Unable to use my hands to open the bolt, I lifted my right foot and, simian-like, used my foot and toes to slide the bolt free. Once out in the night, I slowly opened my hands.

My heart skipped a second at the still, tiny silhouette in my palms.

The wings fluttered to life, and with a buzz and squeak, the ruby-throated, tiny bird flew into the Santa Ana night. 

Baja Sunset

1-14-22

Healing is a process we do over and over in life. A snake shedding its skin and moving forward—new parts and old parts—a whole being.

In survival mode, it’s hard to grieve and heal.

Taking time to look over the pages of all we’ve been through. Where we’ve come from. Who we are now. Mourn the ones who didn’t make it out the other side.

Each morning I take our 13 year old, tumor-laden white lab, OG, out to go to the bathroom. He placidly pees on his own foot, while I stretch and watch the waves, hummingbirds zooming and squeaking above me.

The air is misty with salt, and the rhythmic wave crash has become like a second heartbeat.

A year ago, we thought OG wouldn’t be with us one more week, let alone another year and move back to Mexico.

When he’s finished doing his business, we take a moment together to look out at the water.

It’s another day. And we’re both here in it, wrapped in the joy of another morning on this amazing planet. 

Together, lady and her dog, we turn to go inside, the blessings of a new day a gift between us. 

3-9-22

When I miss my family, it often comes in the form of missing the familiar choreography of my lifetime in various kitchens together. 

The way we move around each other.

Stopping to bump shoulders affectionately; chat about anything under the sun; help each other stir, chop, wash dishes.

It happens effortlessly, each person’s DNA so tuned to the other, meals and dishes come together and finish in infinitely precious and timeless ways. 

A dance I want to teach our son.

A legacy of love spelled out in food, soapy water, and many kitchen dance-steps. 

Family Beach Time

4-21-22

On Saint Patrick’s Day I walked the beach beside a dear friend and with Callan happy in school, our home secured long term, and more time to teach and write, I felt a lightness both familiar and distant.

We were finally, finally, finding a rhythm. 

Three hours later, the phone call came.

My father’s cancer diagnosis  leaves me adrift in a current of emotions. I move through eddying whirlpools, bumping against rocks and logs of precious memory, and then without warning I’m thrown over grief’s waterfall, where a dark whirlpool waits below.

For now we tread water.

Bombs rain on Ukraine while we wait anxiously by our cellphones for blood test results and chemo schedules. 
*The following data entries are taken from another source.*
-- ==== Sys2Proof/Machine/Elements.lean ====
section
/-!
DEFINITION. The element primitives BIT0, BIT1 and PAUSE (41_transmitter.md R98 to R100). One step sends one whole element.
-/

namespace Sys2Proof.Machine

/-- BIT0: High for one half-slot, then Low for one (41_transmitter.md R98). -/
def execBit0 (s : State) : Host.Outcome State Fault Refusal :=
  .next (s.sendElement [true, false])

/-- BIT1: Low for one half-slot, then High for one (41_transmitter.md R99). -/
def execBit1 (s : State) : Host.Outcome State Fault Refusal :=
  .next (s.sendElement [false, true])

/-- PAUSE: Low for four half-slots (41_transmitter.md R100). -/
def execPause (s : State) : Host.Outcome State Fault Refusal :=
  .next (s.sendElement [false, false, false, false])

end Sys2Proof.Machine
end

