-- ==== Sys2Proof/Laws/PerInstr.lean ====
section
/-! SUPPORT. Per instruction: the word of a well-formed instruction matches the instruction's own row. -/

namespace Sys2Proof.Laws
open Sys2Proof

/-- The row that stands for the instruction applies to its word and builds it back. Which row comes first is not said here. -/
def RowMatch.Statement (i : Instr) : Prop :=
  i.wellFormed = true →
    match encode i with
    | .edge d => ∃ row ∈ stepTable, row.applies d = true ∧ row.build (StepWord.desc d) = i
    | .element e => decodeElement e = .ok i

/-- The descriptor stands whole in an accept's word. -/
theorem desc_of_accept_word (v : Desc) : StepWord.desc (0x0400000000#37 ||| v.setWidth 37) = v := by
  refine BitVec.eq_of_getLsbD_eq fun k hk => ?_
  simp only [StepWord.desc, BitVec.getLsbD_setWidth, BitVec.getLsbD_or, hk, decide_true, Bool.true_and,
    show k < 37 by omega]
  interval_cases k <;> simp

/-- Above the descriptor an accept's word has `start` alone. -/
theorem upper_bits_of_accept_word (v : Desc) :
    (0x0400000000#37 ||| v.setWidth 37).getLsbD 36 = false ∧ (0x0400000000#37 ||| v.setWidth 37).getLsbD 35 = false ∧
      (0x0400000000#37 ||| v.setWidth 37).getLsbD 34 = true := by
  simp only [BitVec.getLsbD_or, BitVec.getLsbD_setWidth]
  simp

theorem RowMatch.reset : RowMatch.Statement .reset := fun _ => ⟨_, .head _, by decide⟩
theorem RowMatch.nop : RowMatch.Statement .nop := fun _ => ⟨_, .tail _ (.head _), by decide⟩
theorem RowMatch.hold : RowMatch.Statement .hold := fun _ => ⟨_, .tail _ (.tail _ (.tail _ (.tail _ (.head _)))), by decide⟩
theorem RowMatch.advance : RowMatch.Statement .advance :=
  fun _ => ⟨_, .tail _ (.tail _ (.tail _ (.tail _ (.tail _ (.head _))))), by decide⟩
theorem RowMatch.finish : RowMatch.Statement .finish :=
  fun _ => ⟨_, .tail _ (.tail _ (.tail _ (.tail _ (.tail _ (.tail _ (.head _)))))), by decide⟩
theorem RowMatch.bit0 : RowMatch.Statement .bit0 := fun _ => rfl
theorem RowMatch.bit1 : RowMatch.Statement .bit1 := fun _ => rfl
theorem RowMatch.pause : RowMatch.Statement .pause := fun _ => rfl

theorem RowMatch.txStd (v : Desc) : RowMatch.Statement (.txStd v) := fun h => by
  refine ⟨_, .tail _ (.tail _ (.head _)), ?_, by rw [desc_of_accept_word]⟩
  obtain ⟨h36, h35, h34⟩ := upper_bits_of_accept_word v
  simp only [StepRow.applies, row_txStd, h36, h35, h34, desc_of_accept_word]
  simpa [Instr.wellFormed] using h

theorem RowMatch.txExt (v : Desc) : RowMatch.Statement (.txExt v) := fun h => by
  refine ⟨_, .tail _ (.tail _ (.tail _ (.head _))), ?_, by rw [desc_of_accept_word]⟩
  obtain ⟨h36, h35, h34⟩ := upper_bits_of_accept_word v
  simp only [StepRow.applies, row_txExt, h36, h35, h34, desc_of_accept_word]
  simpa [Instr.wellFormed] using h

end Sys2Proof.Laws
end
A juxtaposition of how precarious this world is, 

and stark evidence that time, 

and joy, 

should never, 

be taken, 

for granted.

Sunset, Guitar, Man and his dog

Author: Rachel Rickman

Rachel Rickman is a freelance writer/writing consultant/English Professor/Creative nonfiction writer from Michigan's Upper Peninsula living in Rosarito, Mexico.

10 thoughts on “Treading Water”

  1. This is a precious essay, a poem about your life journey. I am grateful for you and grateful for the beautiful word picture you have shared.

    1. Thank you for your words and support momma. You are the spirit behind much of my work 🌼

  2. I love walking along with you on your journey, Rachel. Thank you for taking us along. Your writing is lyrical and beautiful!

  3. Oh my Lord, Rachel, your beautiful writing and awesome thoughts are so wonderful. I am overwhelmed by all of this. Continue to write Rachel, and I for one will follow. You are simply amazing. Your friend, Lynda. So so happy to have known your mom and dad forever, and Laurel too.